Зампред осторожно трогал доску, словно нащупывал в ней незримые рубцы и затесы, прощальные слова моряков, их имена, адреса, молитвы. Доска была как серебряная скрижаль, на которой был вырублен Символ Веры, добытый в бурях, смертях и крушениях. Живые, они читали приплывшие к ним из моря слова.
– Я не могу это сделать. Не могу отойти в сторону. Я уже не один, связан обязательствами. Другого момента не будет. Идеалы, которые я проповедовал, нуждаются в личном поступке. Я о многом догадываюсь, многое знаю. Быть может, будет крушение, личная смерть. Однажды в каком-то журнале я прочитал притчу об Анике-воине…
– Какая притча? Какой Аника?
– Был такой Аника, храбрый рыцарь. Много воевал, покорял города, царства. Царьград, Иерусалим, везде победитель. Раз шел по тропе, и навстречу ему Смерть. Поставила поперек тропы косу и говорит: «Не ходи, Аника, куда идешь. Не прыгай через косу, а то умрешь». Аника знал, что Смерть пришла за ним, но был рыцарь и витязь. Прыгнул и умер. Вот такая притча про Анику-воина. Глупо он поступил или нет? Зря прыгнул, если знал, что умрет? Подвиг – это когда знаешь, что умрешь, но все-таки действуешь. Это и есть один на всю жизнь поступок…

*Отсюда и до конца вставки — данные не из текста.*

/-- The 32-bit word of a Harran or hart instruction; an instruction that has no such word encodes as
zero. -/
def encode (i : Instr) : Word :=
  match i with
  | .nop => 0x0#32
  | .bra i => 0x1#9 ++ i
  | .bc s p i => 0x10#12 ++ s ++ p ++ i
  | .bany s p i => 0x18#12 ++ s ++ p ++ i
  | .ball s p i => 0x20#12 ++ s ++ p ++ i
  | .jset i => 0x280#16 ++ i
  | .join => 0x3000000#32
  | .call i => 0x7#9 ++ i
  | .ret => 0x4000000#32
  | .jr a i => 0x480#16 ++ a ++ i
  | .exit => 0x5000000#32
  | .mode t r e g p => 0xb000#21 ++ t ++ r ++ e ++ g ++ p
  | .lit i => 0xc#9 ++ i
  | .xacq n => 0x1a00000#30 ++ n
  | .xrel n => 0x1c00000#30 ++ n
  | .rgb s p i => 0x78#12 ++ s ++ p ++ i
  | .refill d i => 0x10#9 ++ d ++ i
  | .itemp d a i => 0x11#9 ++ d ++ a ++ i
  | .yield => 0x9000000#32
  | .brk i => 0x13#9 ++ i
  | .sysc i => 0x14#9 ++ i
  | .trapret k => 0x5400000#31 ++ k
  | .sret k => 0x5800000#31 ++ k
  | .vsw j => 0x2e0000#26 ++ j
  | .claunch d a i => 0x18#9 ++ d ++ a ++ i
  | .cwait => 0xc800000#32
  | .capr d a i => 0x1a#9 ++ d ++ a ++ i
  | .smov d b => 0x100#11 ++ d ++ 0x0#7 ++ b
  | .sli d i => 0x41#9 ++ d ++ i
  | .sadd d a b => 0x108#11 ++ d ++ a ++ b
  | .saddi d a i => 0x43#9 ++ d ++ a ++ i
  | .ssub d a b => 0x110#11 ++ d ++ a ++ b
  | .smul d a b => 0x114#11 ++ d ++ a ++ b
  | .smulh d a b => 0x118#11 ++ d ++ a ++ b
  | .smulhu d a b => 0x11c#11 ++ d ++ a ++ b
  | .sdiv d a b => 0x120#11 ++ d ++ a ++ b
  | .sdivu d a b => 0x124#11 ++ d ++ a ++ b
  | .srem d a b => 0x128#11 ++ d ++ a ++ b
  | .sremu d a b => 0x12c#11 ++ d ++ a ++ b
  | .sand d a b => 0x130#11 ++ d ++ a ++ b
  | .sor d a b => 0x134#11 ++ d ++ a ++ b
  | .sxor d a b => 0x138#11 ++ d ++ a ++ b
  | .sshl d a b => 0x13c#11 ++ d ++ a ++ b
  | .sshr d a b => 0x140#11 ++ d ++ a ++ b
  | .ssra d a b => 0x144#11 ++ d ++ a ++ b
  | .smin d a b => 0x148#11 ++ d ++ a ++ b
  | .smax d a b => 0x14c#11 ++ d ++ a ++ b
  | .sminu d a b => 0x150#11 ++ d ++ a ++ b
  | .smaxu d a b => 0x154#11 ++ d ++ a ++ b
  | .sclz d b => 0x158#11 ++ d ++ 0x0#7 ++ b
  | .spopc d b => 0x15c#11 ++ d ++ 0x0#7 ++ b
  | .ssetlt d a b => 0x160#11 ++ d ++ a ++ b
  | .ssetltu d a b => 0x164#11 ++ d ++ a ++ b
  | .sseteq d a b => 0x168#11 ++ d ++ a ++ b
  | .gets d i => 0x5b#9 ++ d ++ 0x0#7 ++ i
  | .puts a i => 0x2e00#16 ++ a ++ i
  | .sbcast d b => 0x174#11 ++ d ++ 0x0#7 ++ b
  | .slane h d a b => 0x5e#9 ++ h ++ d ++ a ++ b
  | .vmov h d b => 0x80#9 ++ h ++ d ++ 0x0#7 ++ b
  | .vadd h d a b => 0x81#9 ++ h ++ d ++ a ++ b
  | .vsub h d a b => 0x82#9 ++ h ++ d ++ a ++ b
  | .vmul h d a b => 0x83#9 ++ h ++ d ++ a ++ b
  | .vmulh h d a b => 0x84#9 ++ h ++ d ++ a ++ b
  | .vmad h d a b => 0x85#9 ++ h ++ d ++ a ++ b
  | .vmin h d a b => 0x86#9 ++ h ++ d ++ a ++ b
  | .vmax h d a b => 0x87#9 ++ h ++ d ++ a ++ b
  | .vabs h d a => 0x88#9 ++ h ++ d ++ a ++ 0x0#7
  | .vneg h d a => 0x89#9 ++ h ++ d ++ a ++ 0x0#7
  | .vand h d a b => 0x8a#9 ++ h ++ d ++ a ++ b
  | .vor h d a b => 0x8b#9 ++ h ++ d ++ a ++ b
  | .vxor h d a b => 0x8c#9 ++ h ++ d ++ a ++ b
  | .vnot h d a => 0x8d#9 ++ h ++ d ++ a ++ 0x0#7
  | .vshl h d a b => 0x8e#9 ++ h ++ d ++ a ++ b
  | .vshr h d a b => 0x8f#9 ++ h ++ d ++ a ++ b
  | .vsra h d a b => 0x90#9 ++ h ++ d ++ a ++ b
  | .vclz h d a => 0x91#9 ++ h ++ d ++ a ++ 0x0#7
  | .vpopc h d a => 0x92#9 ++ h ++ d ++ a ++ 0x0#7
  | .vbfx h d a b => 0x93#9 ++ h ++ d ++ a ++ b
  | .vbfi h d a b => 0x94#9 ++ h ++ d ++ a ++ b
  | .vsel h d a b => 0x95#9 ++ h ++ d ++ a ++ b
  | .vcmpeq h d a b => 0x96#9 ++ h ++ d ++ a ++ b
  | .vcmplt h d a b => 0x97#9 ++ h ++ d ++ a ++ b
  | .vcmple h d a b => 0x98#9 ++ h ++ d ++ a ++ b
  | .vpand d a b => 0x264#11 ++ d ++ a ++ b
  | .vpor d a b => 0x268#11 ++ d ++ a ++ b
  | .vpxor d a b => 0x26c#11 ++ d ++ a ++ b
  | .vpnot d a => 0x270#11 ++ d ++ a ++ 0x0#7
  | .vshfl h d a b => 0x9d#9 ++ h ++ d ++ a ++ b
  | .vradd h d a => 0x9e#9 ++ h ++ d ++ a ++ 0x0#7
  | .vrmin h d a => 0x9f#9 ++ h ++ d ++ a ++ 0x0#7
  | .vrmax h d a => 0xa0#9 ++ h ++ d ++ a ++ 0x0#7
  | .vscan h d a => 0xa1#9 ++ h ++ d ++ a ++ 0x0#7
  | .vlane h d a b => 0xa2#9 ++ h ++ d ++ a ++ b
  | .vaddi d a i => 0xa3#9 ++ d ++ a ++ i
  | .fadd h d a b => 0xc0#9 ++ h ++ d ++ a ++ b
  | .fsub h d a b => 0xc1#9 ++ h ++ d ++ a ++ b
  | .fmul h d a b => 0xc2#9 ++ h ++ d ++ a ++ b
  | .fma h d a b => 0xc3#9 ++ h ++ d ++ a ++ b
  | .fms h d a b => 0xc4#9 ++ h ++ d ++ a ++ b
  | .fnma h d a b => 0xc5#9 ++ h ++ d ++ a ++ b
  | .fmin h d a b => 0xc6#9 ++ h ++ d ++ a ++ b
  | .fmax h d a b => 0xc7#9 ++ h ++ d ++ a ++ b
  | .fabs h d a => 0xc8#9 ++ h ++ d ++ a ++ 0x0#7
  | .fneg h d a => 0xc9#9 ++ h ++ d ++ a ++ 0x0#7
  | .fcmpeq h d a b => 0xca#9 ++ h ++ d ++ a ++ b
  | .fcmplt h d a b => 0xcb#9 ++ h ++ d ++ a ++ b
  | .fcmple h d a b => 0xcc#9 ++ h ++ d ++ a ++ b
  | .fcmpun h d a b => 0xcd#9 ++ h ++ d ++ a ++ b
  | .fdiv h d a b => 0xce#9 ++ h ++ d ++ a ++ b
  | .fsqrt h d a => 0xcf#9 ++ h ++ d ++ a ++ 0x0#7
  | .frcp h d a => 0xd0#9 ++ h ++ d ++ a ++ 0x0#7
  | .frsq h d a => 0xd1#9 ++ h ++ d ++ a ++ 0x0#7
  | .fexp2 h d a => 0xd2#9 ++ h ++ d ++ a ++ 0x0#7
  | .flog2 h d a => 0xd3#9 ++ h ++ d ++ a ++ 0x0#7
  | .fsin h d a => 0xd4#9 ++ h ++ d ++ a ++ 0x0#7
  | .fcos h d a => 0xd5#9 ++ h ++ d ++ a ++ 0x0#7
  | .ftanh h d a => 0xd6#9 ++ h ++ d ++ a ++ 0x0#7
  | .fclass h d a => 0xd7#9 ++ h ++ d ++ a ++ 0x0#7
  | .frint h d a => 0xd8#9 ++ h ++ d ++ a ++ 0x0#7
  | .fradd h d a => 0xd9#9 ++ h ++ d ++ a ++ 0x0#7
  | .fdota h d a b => 0xda#9 ++ h ++ d ++ a ++ b
  | .aadd h d a b => 0xdb#9 ++ h ++ d ++ a ++ b
  | .areda h d a => 0xdc#9 ++ h ++ d ++ a ++ 0x0#7
  | .cvt t d a => 0x2000#14 ++ t ++ d ++ a
  | .cvti t d a => 0x2020#14 ++ t ++ d ++ a
  | .pack h d a b => 0x102#9 ++ h ++ d ++ a ++ b
  | .unpk h d a b => 0x103#9 ++ h ++ d ++ a ++ b
  | .qnt s w k d a => 0x104#9 ++ s ++ w ++ k ++ d ++ a
  | .dqnt s w k d a => 0x105#9 ++ s ++ w ++ k ++ d ++ a
  | .hadr s b d a => 0x106#9 ++ s ++ 0x0#1 ++ b ++ d ++ a
  | .hadi s b d a => 0x107#9 ++ s ++ 0x0#1 ++ b ++ d ++ a
  | .amax h d a b => 0x108#9 ++ h ++ d ++ a ++ b
  | .adrn s c d a => 0x109#9 ++ s ++ 0x0#5 ++ c ++ d ++ a
  | .afrom s e d a => 0x10a#9 ++ s ++ 0x0#5 ++ e ++ d ++ a
  | .fslt d w s => 0x10b#9 ++ d ++ 0x0#10 ++ w ++ s
  | .vld8 s d b o => 0x140#9 ++ s ++ d ++ b ++ o
  | .vld16 s d b o => 0x141#9 ++ s ++ d ++ b ++ o
  | .vld32 s d b o => 0x142#9 ++ s ++ d ++ b ++ o
  | .vld64 s d b o => 0x143#9 ++ s ++ d ++ b ++ o
  | .vld128 s d b o => 0x144#9 ++ s ++ d ++ b ++ o
  | .vst8 s d b o => 0x145#9 ++ s ++ d ++ b ++ o
  | .vst16 s d b o => 0x146#9 ++ s ++ d ++ b ++ o
  | .vst32 s d b o => 0x147#9 ++ s ++ d ++ b ++ o
  | .vst64 s d b o => 0x148#9 ++ s ++ d ++ b ++ o
  | .vst128 s d b o => 0x149#9 ++ s ++ d ++ b ++ o
  | .sld s d b => 0x14a#9 ++ s ++ d ++ b ++ 0x0#7
  | .sst s d b => 0x14b#9 ++ s ++ d ++ b ++ 0x0#7
  | .vldc s d b o => 0x14c#9 ++ s ++ d ++ b ++ o
  | .pft b o => 0xa6800#20 ++ b ++ o
  | .cpy d a b => 0x538#11 ++ d ++ a ++ b
  | .cpyb d a b => 0x53c#11 ++ d ++ a ++ b
  | .wait n p c s l => 0xa80#12 ++ n ++ p ++ c ++ s ++ l
  | .fence s => 0xa880000#28 ++ s
  | .flush b o => 0xa9000#20 ++ b ++ o
  | .invl b o => 0xa9800#20 ++ b ++ o
  | .zero b o => 0xaa000#20 ++ b ++ o
  | .sealst d b => 0x1550#13 ++ d ++ b ++ 0x0#7
  | .sealld d b => 0x1560#13 ++ d ++ b ++ 0x0#7
  | .sealfin d a => 0x55c#11 ++ d ++ a ++ 0x0#7
  | .sealchk d a => 0x560#11 ++ d ++ a ++ 0x0#7
  | .amoadd s d b o => 0x180#9 ++ s ++ d ++ b ++ o
  | .amomin s d b o => 0x181#9 ++ s ++ d ++ b ++ o
  | .amomax s d b o => 0x182#9 ++ s ++ d ++ b ++ o
  | .amominu s d b o => 0x183#9 ++ s ++ d ++ b ++ o
  | .amomaxu s d b o => 0x184#9 ++ s ++ d ++ b ++ o
  | .amoand s d b o => 0x185#9 ++ s ++ d ++ b ++ o
  | .amoor s d b o => 0x186#9 ++ s ++ d ++ b ++ o
  | .amoxor s d b o => 0x187#9 ++ s ++ d ++ b ++ o
  | .amoswp s d b o => 0x188#9 ++ s ++ d ++ b ++ o
  | .amofadd s d b o => 0x189#9 ++ s ++ d ++ b ++ o
  | .amoaadd s d b o => 0x18a#9 ++ s ++ d ++ b ++ o
  | .cas s d b o => 0x18b#9 ++ s ++ d ++ b ++ o
  | .redadd s d b o => 0x18c#9 ++ s ++ d ++ b ++ o
  | .redmin s d b o => 0x18d#9 ++ s ++ d ++ b ++ o
  | .redmax s d b o => 0x18e#9 ++ s ++ d ++ b ++ o
  | .redfadd s d b o => 0x18f#9 ++ s ++ d ++ b ++ o
  | .redaadd s d b o => 0x190#9 ++ s ++ d ++ b ++ o
  | .watch d a q z c => 0x191#9 ++ d ++ a ++ 0x0#2 ++ q ++ z ++ c
  | .bara d i => 0x192#9 ++ d ++ 0x0#12 ++ i
  | .barw i => 0xc980000#28 ++ i
  | .bars d i => 0x194#9 ++ d ++ 0x0#12 ++ i
  | .opbind d a s => 0x1c0#9 ++ d ++ a ++ 0x0#6 ++ s
  | .opunb d a => 0x1c1#9 ++ d ++ a ++ 0x0#9
  | .opgnt d a w => 0x1c2#9 ++ d ++ a ++ 0x0#5 ++ w
  | .oprev d a w => 0x1c3#9 ++ d ++ a ++ 0x0#5 ++ w
  | .opstat d a e f w => 0x1c4#9 ++ d ++ a ++ e ++ 0x0#2 ++ f ++ w
  | .opdisc d a l w => 0x1c5#9 ++ d ++ a ++ 0x0#4 ++ l ++ w
  | .opgang d a n p s => 0x1c6#9 ++ d ++ a ++ 0x0#1 ++ n ++ p ++ s
  | .nbld d a => 0x1c7#9 ++ d ++ a ++ 0x0#9
  | .nbexec h d a b => 0x1c8#9 ++ h ++ d ++ a ++ b
  | .nbcpy h d a b => 0x1c9#9 ++ h ++ d ++ a ++ b
  | .nbz h d a b => 0x1ca#9 ++ h ++ d ++ a ++ b
  | .nbstat d a e => 0x1cb#9 ++ d ++ a ++ 0x0#7 ++ e
  | .pmap d a p r l => 0x1cc#9 ++ d ++ a ++ 0x0#5 ++ p ++ r ++ l
  | .punmap d a r l => 0x1cd#9 ++ d ++ a ++ 0x0#6 ++ r ++ l
  | .tlbi a l z => 0xe700#16 ++ a ++ 0x0#2 ++ l ++ z
  | .poolget d a r p e z => 0x1cf#9 ++ d ++ a ++ 0x0#4 ++ r ++ p ++ e ++ z
  | .nbEnd => 0
  | .nbSel _ _ _ => 0
  | .nbCmp _ _ _ => 0
  | .nbWr _ _ => 0
  | .nbTag _ => 0
  | .nbCnt _ => 0
  | .nbDjnz _ => 0
  | .csetbnd b a d => 0x0#7 ++ b ++ a ++ 0x0#3 ++ d ++ 0x7b#7
  | .candperm b a d => 0x0#7 ++ b ++ a ++ 0x1#3 ++ d ++ 0x7b#7
  | .cincoff b a d => 0x0#7 ++ b ++ a ++ 0x2#3 ++ d ++ 0x7b#7
  | .csetoff b a d => 0x0#7 ++ b ++ a ++ 0x3#3 ++ d ++ 0x7b#7
  | .cseal b a d => 0x0#7 ++ b ++ a ++ 0x4#3 ++ d ++ 0x7b#7
  | .cunseal b a d => 0x1#7 ++ b ++ a ++ 0x4#3 ++ d ++ 0x7b#7
  | .csubset b a d => 0x0#7 ++ b ++ a ++ 0x5#3 ++ d ++ 0x7b#7
  | .cjalr b a d => 0x0#7 ++ b ++ a ++ 0x6#3 ++ d ++ 0x7b#7
  | .cgetbase e a d => 0x0#7 ++ e ++ a ++ 0x7#3 ++ d ++ 0x7b#7
  | .cgetlen a d => 0x20#12 ++ a ++ 0x7#3 ++ d ++ 0x7b#7
  | .cgetperm a d => 0x40#12 ++ a ++ 0x7#3 ++ d ++ 0x7b#7
  | .cgettag a d => 0x60#12 ++ a ++ 0x7#3 ++ d ++ 0x7b#7
  | .cclrtag a d => 0x80#12 ++ a ++ 0x7#3 ++ d ++ 0x7b#7
  | .clc i a d => i ++ a ++ 0x0#3 ++ d ++ 0x2b#7
  | .csc i b a j => i ++ b ++ a ++ 0x1#3 ++ j ++ 0x2b#7
  | .wfn b a d => 0x0#7 ++ b ++ a ++ 0x2#3 ++ d ++ 0x2b#7
  | .ntfy b a d => 0x0#7 ++ b ++ a ++ 0x3#3 ++ d ++ 0x2b#7
  | .ntfySet b a d => 0x1#7 ++ b ++ a ++ 0x3#3 ++ d ++ 0x2b#7
  | .loadReturn _ => 0
  | .storePerformed _ => 0
  | .refusalArrival _ _ _ _ => 0
  | .engineLockRegister _ => 0
  | .copyComplete _ => 0
  | .waitSatisfied _ _ => 0
  | .fenceComplete _ _ => 0
  | .cwaitComplete _ _ => 0
  | .xacqGrant _ => 0
  | .allocatorPark _ => 0
  | .allocatorReturn _ => 0
  | .barrierWaitEnd _ _ => 0
  | .monitorResume _ => 0
  | .watchReread _ => 0
  | .groupExitComplete _ => 0
  | .notifyDependenceMet _ => 0
  | .dispatchAdmit _ => 0
  | .dispatchPlaceBlock _ => 0
  | .dispatchReturnBlock _ => 0
  | .gangReserve _ => 0
  | .queueEnable _ _ => 0
  | .queueDisable _ _ => 0
  | .queueTailRaise _ _ => 0
  | .queueRecordRead _ _ => 0
  | .serviceWake _ => 0
  | .serviceResume _ => 0
  | .stage2Resolve _ _ _ _ => 0
  | .biasFlipEnd _ => 0
  | .atsInvalidation _ _ => 0
  | .operatorInputStore _ => 0
  | .heldStoreApply _ => 0
  | .operatorResultLoad _ => 0
  | .tileStep _ _ => 0
  | .trussCellsArrive _ _ => 0
  | .passEnd _ _ => 0
  | .nbQueueHead _ _ => 0
  | .nbPreparationDone _ => 0
  | .nbUnitEnd _ _ => 0
  | .nbIssueLimit _ => 0
  | .nbCommandComplete _ => 0
  | .rds _ _ => 0
  | .rdx _ _ => 0
  | .upg _ _ => 0
  | .wbd _ _ => 0
  | .evc _ _ => 0
  | .prbshr _ _ => 0
  | .prbinv _ _ => 0
  | .data _ _ => 0
  | .datax _ _ => 0
  | .prbrsp _ _ => 0
  | .invack _ _ => 0
  | .cmp _ _ => 0
  | .wback _ _ => 0
  | .snpdata _ => 0
  | .snpinv _ => 0
  | .snpcur _ => 0
  | .hostCacheCompletion _ => 0
  | .hostMemRead _ _ => 0
  | .hostMemWrite _ _ _ => 0
  | .notifyPageWrite _ _ _ => 0
  | .notifyPageAdd _ _ _ => 0
  | .queue0TailWrite _ _ => 0
  | .biasreq _ _ => 0
  | .pcerrClr _ _ => 0
  | .linkEnable _ _ => 0
  | .linkDisable _ _ => 0
  | .linkClear _ _ => 0
  | .linkTrained _ _ => 0
  | .trainingAttemptFail _ => 0
  | .linkTrainingFailed _ => 0
  | .linkLockLost _ => 0
  | .flitRetry _ => 0
  | .urradRd _ _ _ _ _ => 0
  | .urradWr _ _ _ _ _ => 0
  | .urradAmo _ _ _ _ _ _ _ => 0
  | .urradNtf _ _ _ _ _ => 0
  | .urradAnswer _ _ _ _ => 0
  | .hartDeviceAccess _ _ _ _ _ => 0
  | .contextLoad _ _ => 0
  | .contextRun _ _ => 0
  | .contextSave _ _ => 0
  | .saveQuiesced _ _ => 0
  | .saveGridEnd _ _ => 0
  | .contextRestore _ _ => 0
  | .restoreGridEnd _ _ => 0
  | .contextDrain _ _ => 0
  | .contextDestroy _ _ => 0
  | .partitionCreate _ => 0
  | .partitionResize _ => 0
  | .partitionAbort _ => 0
  | .partitionDestroy _ => 0
  | .partitionEnter _ => 0
  | .resizeAdmitEnd _ => 0
  | .resizeDrainEnd _ => 0
  | .resizeForce _ => 0
  | .rehashHandover _ => 0
  | .coreMove _ _ => 0
  | .pageMove _ => 0
  | .resizeDetach _ => 0
  | .bootStageVerify _ _ _ _ _ => 0
  | .getVersion _ => 0
  | .getCapabilities _ => 0
  | .negotiateAlgorithms _ => 0
  | .getDigests _ => 0
  | .getCertificate _ => 0
  | .challenge _ _ => 0
  | .getMeasurements _ _ => 0
  | .keyExchange _ _ => 0
  | .ideKmMessage _ _ _ _ => 0
  | .tdispMessage _ _ _ _ => 0
  | .tagRefusalLimit _ _ => 0
  | .keystoneKillRequest _ _ => 0
  | .keyStoreError _ _ _ => 0
  | .eraseAlarm _ => 0
  | .correctedError _ _ _ => 0
  | .repeatedCorrection _ _ _ => 0
  | .powerGood => 0
  | .powerOnReset => 0
  | .pcieFundamentalReset => 0
  | .mrst _ => 0
  | .powerComparison _ _ => 0
  | .hbmHot _ _ => 0
  | .thermalTrip _ _ => 0
  | .mstatTripClear _ _ => 0
  | .mpowMaxwClear _ _ => 0
  | .registerWrite _ _ _ _ => 0
  | .powerRemoved => 0
  | .uncorrectableError _ _ _ => 0
  | .ideStreamFailure _ => 0
  | .windowEntryWrite _ _ _ => 0
  | .peeringEntryWrite _ _ _ => 0
  | .secondStageInvalidation _ _ => 0
  | .tenantImageLoad _ _ => 0
  | .hartTrap _ _ _ => 0
  | .hartSret _ => 0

Он гладил доску. На ней, бело-серебряной, были вырублены письмена про Анику. Притча о смерти и подвиге. Она долго плавала в море, пока не отыскала Зампреда.
Белосельцев видел обреченного человека, чей ум и воля были устремлены к погибели. Доска разбитого корабля питала его своим мертвенным светом. Влекла в ледяные глубины, куда всех их смывало с огромным, уже завершенным временем, обреченным царством, где все они завершали свой век.
И, не желая погибели, стремясь спасти Зампреда от ледяной пучины, Белосельцев толкнул доску, сдвинул ее с камней, пихнул в море, и она тяжело поплыла, подымая бурун, удаляясь сквозь волны от берега.
– Нет никакого Аники!.. Лубочная притча!.. Близится крах государства… Существует глобальный проект… Работает «оргоружие»… Слом геополитической машины, передел мира… Речь идет не о партии, не о строе, не о формах правления… Партию рассеют как пыль, армию разотрут в порошок, оборонную промышленность – в дым!.. Фундаментальную науку – в песок!.. Интеллигенцию – кого уничтожат, кого – на вывоз, на рынки!.. Культуру – на продажу!.. Голодный мор для народа, который обречен на истребление в этнических концлагерях!.. Для этого рассорят славян!.. Распря Украины с Россией!.. Русских развернут против тюрок, православие против ислама!.. Будет бойня от Днестра до Терека!.. Но не в этом конечная цель!.. На наших пространствах, на шестой части суши замышляется громадная стройка, еще одна Вавилонская башня!.. Здесь будет создаваться новый социум, новая организация, новая религия!.. В разгромленную, обескровленную, лишенную сопротивления страну будет трансплантирован новый ген человечества!.. Он уже выведен, запаян в реторту, хранится в сейфах «Рэнд корпорейшн»!.. Будет перенесен в Россию, и здесь его станут взращивать!.. В защитной оболочке, в искусственно синтезированной матке будет взращиваться новый мировой порядок, новая ориентация мира!.. Не на Христа, не на Ленина, а на абсолютное Зло!.. Оно станет божеством!.. Новое жречество, новый жестокий космизм, ослепительный культ Мирового Зла воцарится там, где когда-то были мы!.. На месте Храма на Нерли, ДнепроГЭСа, космодрома Байконур!.. Вот что решится на днях!.. И только от вас, последних государственников, будет зависеть судьба человечества!.. Вы должны сконцентрироваться, собрать и приблизить экспертов, обратиться к народу!.. Мы сделаем проработки, вскроем глобальный проект, обратимся к Китаю и Индии, к арабским странам!.. Еще есть шанс!.. Он – в вас!.. Только вы можете спасти государство!..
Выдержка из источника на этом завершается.